The protests in Michigan reflected a growing coalition of environmental activists, labor advocates, and local residents who see data centers as resource-hungry facilities that consume enormous amounts of water and electricity while offering relatively few jobs to host communities.
The polling numbers tell the story
Gallup polling shows that 61% of Americans believe AI will eliminate more jobs than it creates. Pew Research puts the concern in even starker terms: 57% of respondents say the societal risks posed by AI are significant.
Why this matters for crypto and tech investors
Data centers are not easy to relocate. They require massive capital expenditure, reliable power grids, and water access for cooling. If community opposition escalates from protests to something more disruptive, the timeline and cost for building new AI infrastructure could increase meaningfully.

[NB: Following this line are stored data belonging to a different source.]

/-- Jumps, calls, REPEAT, DBNZ, SIG and HALT of a signal engine move the PC, the stack and the counters as their rules
say. That a row acts where the word at the PC is its instruction is log entry 115 (DESIGN CHOICE); cycles and the
iterations of REPEAT are log entry 116, the corners of HALT and REPEAT log entry 117, chained entries log entry 119
(DEDUCED): the model's choices. -/
def Obligations.EngineControlInstructions : Prop :=
  ∀ (s : State) (n : Fin 4) (l : Nat) (p : SeProg) (r : Fin 64) (cc : Fin 16) (g : Fin 8192) (cnt : Fin 4096)
    (code : BitVec 8) (imm : BitVec 16),
    let b := s.bank n l
    let st := s.seStall n 0
    let f (k : Nat) : Bool := b.flg.getLsbD k
    let next (i : Instr) (c : SeBank) (pc : BitVec 13) (cyc h : Nat) : Prop :=
      s.Executes n l p i → Answers i s (fun t => SeDone s n l p c pc (st + cyc) h false t ∧ t.mem = s.mem)
    let acts (i : Instr) (P : State → Prop) : Prop := s.Executes n l p i → Answers i s P
    (∀ h, (cc.val, h) ∈ [(0, true), (1, f 0), (2, !f 0), (3, f 1), (4, !f 1), (5, !f 0 && !f 1), (6, f 0 || f 1), (7, f 2),
        (8, !f 2), (9, f 4), (10, !f 4)] →
      next (.seJmpcc n cc g) b (if h then BitVec.ofNat 13 g else p.pc + 1) (if h then 2 else 1) 0) ∧
    (b.stack.length < 8 → next (.seCall n g) { b with stack := (p.pc + 1) :: b.stack } (BitVec.ofNat 13 g) 2 0) ∧
    (∀ a q, b.stack = a :: q → next (.seRet n) { b with stack := q } a 2 0) ∧
    acts (.seRepeat n false cnt r) (fun t => (t.eng n).rpt = some (cnt.val + 1) ∧
      (t.eng n).prog l = some { p with pc := p.pc + 1 } ∧ t.bank n l = b ∧ { t with se := s.se } = s) ∧
    (∀ v, b.read r = some v → v ≠ 0 → acts (.seRepeat n true cnt r) (fun t =>
      (t.eng n).rpt = some (min v.toNat 4096) ∧ (t.eng n).prog l = some { p with pc := p.pc + 1 } ∧ t.bank n l = b ∧
      { t with se := s.se } = s)) ∧
    (b.read r = some 0 → acts (.seRepeat n true cnt r) (fun t => (t.eng n).rpt = Option.none ∧
      (t.eng n).prog l = some { p with pc := p.pc + 2 } ∧ t.bank n l = b ∧ { t with se := s.se } = s)) ∧
    (∀ (k : Nat) (v : BitVec 32) (c : SeBank), b.read r = some v → b.write r (v + imm.signExtend 32) = some c →
      s.Executes n l p (.seAddi n r imm) → (s.eng n).waits = [] →
      Answers (.seAddi n r imm) (s.setEng n { s.eng n with rpt := some (k + 1) }) (fun t => t.bank n l = c ∧
        (t.eng n).rpt = (if k = 0 then Option.none else some k) ∧
        (t.eng n).prog l = some { p with pc := if k = 0 then p.pc + 1 else p.pc } ∧ (t.eng n).last = p.pc ∧
        t.mem = s.mem ∧ t.regs = s.regs)) ∧
    (∀ v c, b.read r = some v → b.write r (v - 1) = some c →
      (if (v - 1).toNat % 2 ^ regWidth r = 0 then next (.seDbnz n r g) c (p.pc + 1) 1 (hazardI r)
       else next (.seDbnz n r g) c (BitVec.ofNat 13 g) 2 (hazardI r))) ∧
    acts (.seSig n code) (fun t => t.bank n l = b ∧ (t.eng n).prog l = some { p with pc := p.pc + 1 } ∧
      t.mem = s.mem ∧ (s.en 8 = true → s.on (R.DSX_SRC_EN (0x38 + n)) = true →
        Nat.land (s.get (R.DSX_SRC_CMASK (0x38 + n))) s.runMask ≠ 0 → s.dsxFree ≠ 0 →
        ∃ d, t.dsx.queue = s.dsx.queue ++ [d] ∧ d.src = 0x38 + n.val ∧ d.arg = 256 * l + code.toNat ∧
          d.tick = s.tick16)) ∧
    acts (.seHalt n) (fun t => (t.eng n).prog l = Option.none ∧ (t.bank n l) = { b with stack := [] } ∧
      t.bank n (1 - l) = s.bank n (1 - l) ∧ (t.eng n).prog (1 - l) = (s.eng n).prog (1 - l) ∧ t.mem = s.mem ∧
      (l = 0 → t.get (R.SE_CYC_CYC n) = min ((s.eng n).cyc + st + 1) (2 ^ 32 - 1) ∧
        (s.get (R.SE_MAXC_MAXC n) < 2 ^ 32 →
          t.get (R.SE_MAXC_MAXC n) = max (s.get (R.SE_MAXC_MAXC n)) (min ((s.eng n).cyc + st + 1) (2 ^ 32 - 1)))))

/-- An engine traps with the cause of R207: illegal fields, a wrong instruction after REPEAT, the stack's ends and
uncorrectable errors. That a row acts where the word at the PC is its instruction, and the trap of another word, are
log entry 115 (DESIGN CHOICE); the causes of a command's illegal fields and of an engine's bus error are log entry
118 (DEDUCED): the model's choices. -/
def Obligations.EngineTraps : Prop :=
  ∀ (s : State) (n : Fin 4) (l : Nat) (p : SeProg) (r d : Fin 64) (cc : Fin 16) (g : Fin 8192) (cnt : Fin 4096)
    (q : PFmt) (y sr hi : Bool) (w : Fin 16384) (k : Fin 8) (o : BitVec 12) (imm : BitVec 16) (code : BitVec 8),
    let traps (u : State) (cause : Nat) (i : Instr) : Prop :=
      s.Executes n l p i → Answers i u (SeTrapped s n l cause p.pc)
    (43 ≤ r.val → ∀ i ∈ [Instr.seLdi n r hi imm, .seMovr n d r, .seMovr n r d, .seLda n y r w, .seSta n y r w,
      .seLdo n y r k o, .seSto n y r k o, .seDbnz n r g, .seAddi n r imm, .seRepeat n true cnt r, .seIold n r w,
      .seIost n r w], traps s 1 i) ∧
    (11 ≤ cc.val → traps s 1 (.seJmpcc n cc g)) ∧
    (4 ≤ q.s.val → ∀ i ∈ [Instr.seAnd n q, .seOr n q, .seXor n q], traps s 1 i) ∧
    (8 ≤ (s.bank n l).stack.length → traps s 3 (.seCall n g)) ∧
    ((s.bank n l).stack = [] → traps s 4 (.seRet n)) ∧
    (r.val < 43 → s.badRow (seAddr n (b2n y) w) = true → ∀ i ∈ [Instr.seLda n y r w, .seSta n y r w],
      s.Executes n l p i → Answers i s (fun t =>
        SeTrapped s n l 5 p.pc t ∧ t.get (R.SE_ECC_MEM n) = b2n y ∧ t.get (R.SE_ECC_ADDR n) = w.val)) ∧
    (r.val < 43 → s.busOk (.engine n) false (s.ioAddr n w) 4 = false → traps s 6 (.seIold n r w)) ∧
    (r.val < 43 → s.busOk (.engine n) true (s.ioAddr n w) 4 = false → traps s 6 (.seIost n r w)) ∧
    ((s.eng n).waits = [] → ∀ m, ∀ i ∈ [Instr.seJmpcc n cc g, .seCall n g, .seRet n, .seRepeat n sr cnt 0, .seDbnz n r g,
        .seHalt n, .seSig n code, .seIold n r w, .seIost n r w],
      traps (s.setEng n { s.eng n with rpt := some m }) 2 i) ∧
    (s.phase = .run → s.runs (sePage n) = true → (s.eng n).level = some l → (s.eng n).prog l = some p →
      (s.eng n).rpt = Option.none →
      ∀ i ∈ [Instr.seNop n q, .seMac n q, .seLdi n r hi imm, .seJmpcc n cc g, .seCall n g, .seRet n, .seRepeat n false cnt r,
          .seDbnz n r g, .seHalt n, .seSig n code, .seIold n r w],
        (s.badRow (seAddr n 2 p.pc.toNat) = true → Answers i s (SeTrapped s n l 5 p.pc)) ∧
        (s.badRow (seAddr n 2 p.pc.toNat) = false → s.seInsn n p.pc = Option.none →
          Answers i s (SeTrapped s n l 1 p.pc)))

With 61% of Americans worried about AI-driven job losses, elected officials have a powerful incentive to slow-walk approvals for new data center projects or impose additional environmental review requirements.
For crypto specifically, decentralized compute networks like Render, Akash, and similar projects have positioned themselves as alternatives to centralized data center monopolies. A sustained backlash against large-scale data center construction could, paradoxically, strengthen the case for distributed infrastructure. Smaller, geographically dispersed compute nodes are harder to protest than a single massive facility consuming a town’s water supply.
The fact that US intelligence agencies are now formally tracking this as a domestic extremism category means that surveillance, enforcement actions, and public discourse around AI opposition will intensify. The Michigan protests and the new threat designation suggest that community resistance is becoming a material factor in deployment timelines.